Tom Hiddleston: "Well, I think he genuinely believes in his kind of motivation, which is that the human race is busy fighting each other. The planet Earth is rife with war and if the human race was united by the reverence of one king, he would create peace. It's hopelessly deluded and misguided, but he's also a character that's also brought up with the expectation of his entitlement. Odin said to Thor and Loki as children, 'Only one of you will ascend to the throne, but you were both born to be kings,' because he is the son of Lafi, the king of Odenheim, and that's only something that he finds out in Thor, and the narrative of his life is revealed to be a lie. So he finds out that he was adopted, that he was cast out, that he was neglected, rejected, and the whole thing feels like the most enormous betrayal. So you have someone with an expectation that he was born to rule, born to be king, and he has no kingdom. He doesn't have Asgard, he doesn't have Odenheim, what is he going to do? He's going to come down to Earth and fashion this planet as his kingdom. It's pretty tragic, but he thinks he's doing the right thing."
This is kind of a unique situation for an actor where you have a big role like you had in Thor and you're able to revisit that role with a different director, so there's a whole different feel of the film. As an actor, how does that feel to be able to morph this character that you've created into something that we see on the screen in The Avengers?
Tom Hiddleston: "It's just a privilege to come back. It's like meeting an old friend that you haven't seen for a while. I hope that there's enough consistency that people can understand the foundations of a character that were laid down in Thor but we evolved in The Avengers because nobody stays the same. Everybody grows all the time, and Loki has just evolved in a much darker direction. He's more self-possessed; he's more self-aware.

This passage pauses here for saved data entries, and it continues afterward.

/-- Lane-set words of the upper majors (R63). -/
def laneHigh (w : Nat) : Except Reject Instr :=
  match w / 8388608 with
  | 184 => 
    match w % 512 with
    | 0 => .ok (.sbpackSb3 (field 128 w 16) (field 128 w 9))
    | 1 => .ok (.sbpackSb5 (field 128 w 16) (field 128 w 9))
    | 2 => .ok (.sbpackSb8 (field 128 w 16) (field 128 w 9))
    | _ => .error .reservedSub
  | 185 => 
    match w % 512 with
    | 0 => .ok (.sbunpSb3 (field 128 w 16) (field 128 w 9))
    | 1 => .ok (.sbunpSb5 (field 128 w 16) (field 128 w 9))
    | 2 => .ok (.sbunpSb8 (field 128 w 16) (field 128 w 9))
    | _ => .error .reservedSub
  | 186 => 
    match w % 512 with
    | 0 => .ok (.ckAccB32 (field 128 w 16) (field 128 w 9))
    | 1 => .ok (.ckAccB64 (field 128 w 16) (field 128 w 9))
    | _ => .error .reservedSub
  | 192 => .ok (.ldN8 (field 128 w 16) (field 128 w 9) (field 32 w 4) (field 16 w 0))
  | 193 => .ok (.ldI8 (field 128 w 16) (field 128 w 9) (field 32 w 4) (field 16 w 0))
  | 194 => .ok (.ldN16 (field 128 w 16) (field 128 w 9) (field 32 w 4) (field 16 w 0))
  | 195 => .ok (.ldB32 (field 128 w 16) (field 128 w 9) (field 32 w 4) (field 16 w 0))
  | 196 => .ok (.ldB64 (field 128 w 16) (field 128 w 9) (field 32 w 4) (field 16 w 0))
  | 197 => .ok (.ldRoB32 (field 128 w 16) (field 128 w 9) (field 32 w 4) (field 16 w 0))
  | 198 => .ok (.ldRoB64 (field 128 w 16) (field 128 w 9) (field 32 w 4) (field 16 w 0))
  | 200 => .ok (.stB8 (field 128 w 16) (field 128 w 9) (field 32 w 4))
  | 201 => .ok (.stB16 (field 128 w 16) (field 128 w 9) (field 32 w 4))
  | 202 => .ok (.stB32 (field 128 w 16) (field 128 w 9) (field 32 w 4))
  | 203 => .ok (.stB64 (field 128 w 16) (field 128 w 9) (field 32 w 4))
  | 204 => .ok (.stNtB32 (field 128 w 16) (field 128 w 9) (field 32 w 4))
  | 205 => .ok (.stNtB64 (field 128 w 16) (field 128 w 9) (field 32 w 4))
  | 206 => .ok (.tst (field 128 w 16) (field 128 w 9) (field 32 w 4))
  | 207 => .ok (.retract (field 128 w 16) (field 128 w 9) (field 32 w 4) (field 16 w 0))
  | 208 => .ok (.ldsN8 (field 128 w 16) (field 128 w 9) (field 32 w 4) (field 16 w 0))
  | 209 => .ok (.ldsN16 (field 128 w 16) (field 128 w 9) (field 32 w 4) (field 16 w 0))
  | 210 => .ok (.ldsB32 (field 128 w 16) (field 128 w 9) (field 32 w 4) (field 16 w 0))
  | 211 => .ok (.ldsB64 (field 128 w 16) (field 128 w 9) (field 32 w 4) (field 16 w 0))
  | 212 => .ok (.stsB8 (field 128 w 16) (field 128 w 9) (field 32 w 4))
  | 213 => .ok (.stsB16 (field 128 w 16) (field 128 w 9) (field 32 w 4))
  | 214 => .ok (.stsB32 (field 128 w 16) (field 128 w 9) (field 32 w 4))
  | 215 => .ok (.stsB64 (field 128 w 16) (field 128 w 9) (field 32 w 4))
  | 216 => .ok (.atomAdd (field 128 w 16) (field 128 w 9) (field 8 w 6) (field 4 w 4) (field 16 w 0))
  | 217 => .ok (.atomMin (field 128 w 16) (field 128 w 9) (field 8 w 6) (field 4 w 4) (field 16 w 0))
  | 218 => .ok (.atomMax (field 128 w 16) (field 128 w 9) (field 8 w 6) (field 4 w 4) (field 16 w 0))
  | 219 => .ok (.atomAnd (field 128 w 16) (field 128 w 9) (field 8 w 6) (field 4 w 4) (field 16 w 0))
  | 220 => .ok (.atomOr (field 128 w 16) (field 128 w 9) (field 8 w 6) (field 4 w 4) (field 16 w 0))
  | 221 => .ok (.atomXor (field 128 w 16) (field 128 w 9) (field 8 w 6) (field 4 w 4) (field 16 w 0))
  | 222 => .ok (.atomXchg (field 128 w 16) (field 128 w 9) (field 8 w 6) (field 4 w 4) (field 16 w 0))
  | 223 => .ok (.atomCas (field 128 w 16) (field 128 w 9) (field 8 w 6) (field 4 w 4) (field 16 w 0))
  | 224 => .ok (.settle (field 128 w 9) (field 32 w 4))
  | 225 => .ok (.redF32 (field 128 w 16) (field 128 w 9) (field 32 w 4))
  | 226 => .ok (.redBf16 (field 128 w 16) (field 128 w 9) (field 32 w 4))
  | 227 => .ok (.redE4m3 (field 128 w 16) (field 128 w 9) (field 32 w 4))
  | 228 => .ok (.redE5m2 (field 128 w 16) (field 128 w 9) (field 32 w 4))
  | 229 => .ok (.combLd (field 128 w 16) (field 128 w 9) (field 32 w 4) (field 16 w 0))
  | 230 => .ok (.combSt (field 128 w 16) (field 128 w 9) (field 32 w 4))
  | 231 => .ok (.epiSt (field 8 w 20) (field 16 w 16) (field 128 w 9) (field 32 w 4))
  | 232 => .ok (.mma (field 16 w 19) (field 8 w 16) (field 8 w 13) (field 256 w 4) (field 16 w 0))
  | 233 => .ok (.mmaZ (field 16 w 19) (field 8 w 16) (field 8 w 13) (field 256 w 4) (field 16 w 0))
  | 234 => 
    match w % 4 with
    | 0 => .ok (.accZero (field 16 w 16) (field 2 w 2))
    | 1 => .ok (.accMov (field 16 w 16) (field 16 w 9) (field 2 w 2))
    | 2 => .ok (.accRd (field 128 w 16) (field 16 w 9) (field 128 w 2))
    | 3 => .ok (.accWr (field 16 w 16) (field 128 w 9) (field 128 w 2))
    | _ => .error .reservedSub
  | 235 => .ok (.gets (field 128 w 16) (field 512 w 0))
  | 236 => .ok (.qpush (field 128 w 16) (field 16 w 4))
  | 237 => .ok (.qpop (field 128 w 16) (field 16 w 4) (field 16 w 0))
  | _ => .error .reservedMajor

My good fortune is that Joss (Whedon) loved it, he loved Thor so much and loved what Ken(neth Branagh) did with that whole film and he was so kind about what Chris (Hemsworth) and myself did in it. He said that your fraternal conflict is the center of my film as well because that's the reason that you come down to Earth. 'You don't care about Thor anymore. You don't care about Odin or Asgard. For you guys, it's personal with all of this business of saving the world or destroying it. For the other Avengers it's different, but it's personal in a different way.' Thor is the only Avenger for whom the bad guy is [not a stranger]. It makes for slightly different things. So, it's just really great to just come back around and do it again and do all the things I couldn't really get to do in the first one, which I hope, in this film, Loki lives up to this moniker as the god of mischief."
That might be an understatement. At the end of last year you came out with War Horse which involved you being in real locations with little to no special effects. Then there's The Avengers where it's just nothing but green screen. How big of a leap is it to go back and forth between those two in regards to acting - going from having hundreds of extras behind you to fighting the Hulk who's not there?
Tom Hiddleston: "You know, it's funny because there is some things that are very different and are some things that are the same. There's a cavalry charge in War Horse where my character faces his certain death, looking into the barrel of a machine gun. I lead that calvalry charge. When I shot that section of the sequence, there was no machine gun and I was looking into the distance. So I was having to imagine what it would feel like to be riding towards my death into a machine gun fire. And that's no different from imagining that I'm on Stark Tower, which is in fact on top of midtown Manhattan, fighting the Incredible Hulk on this platform where in actual fact I'm on a sound stage punching thin air, or shouting at thin air in my case, in Albuquerque, New Mexico. Acting is an active imagination. It is supplying the truth for things that aren't in fact there. But that's the job, that's the discipline, and I love it. It's just like playing as a kid, just with bigger toys."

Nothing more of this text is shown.